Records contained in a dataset

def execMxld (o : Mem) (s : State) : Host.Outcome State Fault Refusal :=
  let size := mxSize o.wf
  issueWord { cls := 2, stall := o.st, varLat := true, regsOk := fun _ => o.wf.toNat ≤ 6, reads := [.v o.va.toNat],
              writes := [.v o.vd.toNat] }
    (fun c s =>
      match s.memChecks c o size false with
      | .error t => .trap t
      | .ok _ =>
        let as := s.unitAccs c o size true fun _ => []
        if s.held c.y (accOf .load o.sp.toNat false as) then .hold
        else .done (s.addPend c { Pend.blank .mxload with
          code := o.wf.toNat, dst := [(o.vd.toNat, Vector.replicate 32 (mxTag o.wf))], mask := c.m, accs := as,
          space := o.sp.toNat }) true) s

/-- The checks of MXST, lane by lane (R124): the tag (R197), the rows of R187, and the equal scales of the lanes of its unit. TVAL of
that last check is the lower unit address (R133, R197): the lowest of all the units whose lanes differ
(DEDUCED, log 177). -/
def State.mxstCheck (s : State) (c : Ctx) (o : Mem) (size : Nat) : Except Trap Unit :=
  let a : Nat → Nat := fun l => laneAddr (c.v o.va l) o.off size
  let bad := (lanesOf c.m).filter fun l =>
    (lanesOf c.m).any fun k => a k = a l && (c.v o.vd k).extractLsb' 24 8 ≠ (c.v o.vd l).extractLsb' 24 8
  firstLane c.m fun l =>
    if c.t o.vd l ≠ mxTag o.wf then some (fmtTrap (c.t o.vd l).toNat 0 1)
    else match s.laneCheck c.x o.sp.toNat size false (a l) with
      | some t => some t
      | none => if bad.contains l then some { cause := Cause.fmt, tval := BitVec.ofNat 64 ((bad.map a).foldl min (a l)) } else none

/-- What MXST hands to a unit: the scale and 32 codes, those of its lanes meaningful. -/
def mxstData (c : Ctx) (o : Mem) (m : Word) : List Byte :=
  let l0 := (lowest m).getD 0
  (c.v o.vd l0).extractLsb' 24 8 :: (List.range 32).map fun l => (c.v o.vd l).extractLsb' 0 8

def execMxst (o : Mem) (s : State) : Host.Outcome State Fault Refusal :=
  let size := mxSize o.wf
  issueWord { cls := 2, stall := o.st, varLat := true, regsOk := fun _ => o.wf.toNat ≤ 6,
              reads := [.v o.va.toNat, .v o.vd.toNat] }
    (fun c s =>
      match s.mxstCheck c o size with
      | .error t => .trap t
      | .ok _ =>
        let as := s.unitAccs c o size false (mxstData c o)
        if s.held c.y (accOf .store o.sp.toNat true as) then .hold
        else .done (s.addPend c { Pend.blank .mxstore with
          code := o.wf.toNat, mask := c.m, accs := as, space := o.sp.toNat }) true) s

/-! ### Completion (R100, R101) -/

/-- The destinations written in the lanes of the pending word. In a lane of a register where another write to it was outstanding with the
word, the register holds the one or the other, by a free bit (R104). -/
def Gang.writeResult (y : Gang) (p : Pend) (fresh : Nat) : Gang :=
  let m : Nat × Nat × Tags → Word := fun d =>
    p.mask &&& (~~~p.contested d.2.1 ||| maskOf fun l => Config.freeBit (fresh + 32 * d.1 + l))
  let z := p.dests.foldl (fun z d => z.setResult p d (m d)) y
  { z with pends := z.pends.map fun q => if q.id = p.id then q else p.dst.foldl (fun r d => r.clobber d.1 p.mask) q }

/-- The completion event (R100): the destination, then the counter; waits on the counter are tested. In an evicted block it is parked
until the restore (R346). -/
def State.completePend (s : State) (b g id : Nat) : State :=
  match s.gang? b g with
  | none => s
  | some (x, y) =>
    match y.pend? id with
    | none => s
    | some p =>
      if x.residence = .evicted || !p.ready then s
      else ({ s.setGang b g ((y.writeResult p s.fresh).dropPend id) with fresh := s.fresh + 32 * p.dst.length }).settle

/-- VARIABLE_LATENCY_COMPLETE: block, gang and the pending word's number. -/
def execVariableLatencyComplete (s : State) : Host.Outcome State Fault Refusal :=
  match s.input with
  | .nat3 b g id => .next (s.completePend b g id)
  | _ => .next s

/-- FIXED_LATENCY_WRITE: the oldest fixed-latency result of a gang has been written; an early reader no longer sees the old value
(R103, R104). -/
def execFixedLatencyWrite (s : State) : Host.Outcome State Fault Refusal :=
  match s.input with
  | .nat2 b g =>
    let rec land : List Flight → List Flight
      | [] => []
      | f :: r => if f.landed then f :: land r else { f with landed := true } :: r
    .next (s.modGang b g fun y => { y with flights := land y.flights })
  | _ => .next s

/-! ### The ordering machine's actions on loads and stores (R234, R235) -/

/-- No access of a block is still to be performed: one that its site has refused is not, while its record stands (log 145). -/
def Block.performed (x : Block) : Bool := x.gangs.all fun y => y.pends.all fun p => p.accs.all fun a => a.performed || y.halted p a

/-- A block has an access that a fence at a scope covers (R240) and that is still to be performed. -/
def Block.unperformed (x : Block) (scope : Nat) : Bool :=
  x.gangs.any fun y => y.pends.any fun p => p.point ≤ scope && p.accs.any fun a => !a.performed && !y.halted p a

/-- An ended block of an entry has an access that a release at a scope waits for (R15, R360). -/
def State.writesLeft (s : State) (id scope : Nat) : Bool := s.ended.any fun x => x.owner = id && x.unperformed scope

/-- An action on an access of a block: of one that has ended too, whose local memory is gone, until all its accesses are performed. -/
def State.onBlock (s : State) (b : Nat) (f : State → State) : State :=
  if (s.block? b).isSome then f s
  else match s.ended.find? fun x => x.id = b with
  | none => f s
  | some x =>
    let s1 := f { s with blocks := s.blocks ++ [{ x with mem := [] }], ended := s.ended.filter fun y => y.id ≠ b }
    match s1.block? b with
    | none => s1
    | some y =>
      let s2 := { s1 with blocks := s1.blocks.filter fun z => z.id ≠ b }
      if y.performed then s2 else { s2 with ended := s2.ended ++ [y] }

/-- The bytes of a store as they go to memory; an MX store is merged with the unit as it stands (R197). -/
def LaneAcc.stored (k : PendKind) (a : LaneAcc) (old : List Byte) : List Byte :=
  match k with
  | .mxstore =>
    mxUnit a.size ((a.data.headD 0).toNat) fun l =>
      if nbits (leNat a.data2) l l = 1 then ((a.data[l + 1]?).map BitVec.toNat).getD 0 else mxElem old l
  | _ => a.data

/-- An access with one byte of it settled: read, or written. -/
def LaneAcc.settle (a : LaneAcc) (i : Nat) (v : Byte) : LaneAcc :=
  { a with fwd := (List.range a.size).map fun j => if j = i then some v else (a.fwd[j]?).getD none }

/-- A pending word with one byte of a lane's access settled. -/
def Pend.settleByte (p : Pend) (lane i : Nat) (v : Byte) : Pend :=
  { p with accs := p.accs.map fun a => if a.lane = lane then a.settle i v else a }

About this exercise: Could you reproduce, exactly, every line above from the line with "(s.completePend b g id)" to the line with "def Block.unperformed (x", and no other line? Both ends count.

Task output:
  | .nat3 b g id => .next (s.completePend b g id)
  | _ => .next s

/-- FIXED_LATENCY_WRITE: the oldest fixed-latency result of a gang has been written; an early reader no longer sees the old value
(R103, R104). -/
def execFixedLatencyWrite (s : State) : Host.Outcome State Fault Refusal :=
  match s.input with
  | .nat2 b g =>
    let rec land : List Flight → List Flight
      | [] => []
      | f :: r => if f.landed then f :: land r else { f with landed := true } :: r
    .next (s.modGang b g fun y => { y with flights := land y.flights })
  | _ => .next s

/-! ### The ordering machine's actions on loads and stores (R234, R235) -/

/-- No access of a block is still to be performed: one that its site has refused is not, while its record stands (log 145). -/
def Block.performed (x : Block) : Bool := x.gangs.all fun y => y.pends.all fun p => p.accs.all fun a => a.performed || y.halted p a

/-- A block has an access that a fence at a scope covers (R240) and that is still to be performed. -/
def Block.unperformed (x : Block) (scope : Nat) : Bool :=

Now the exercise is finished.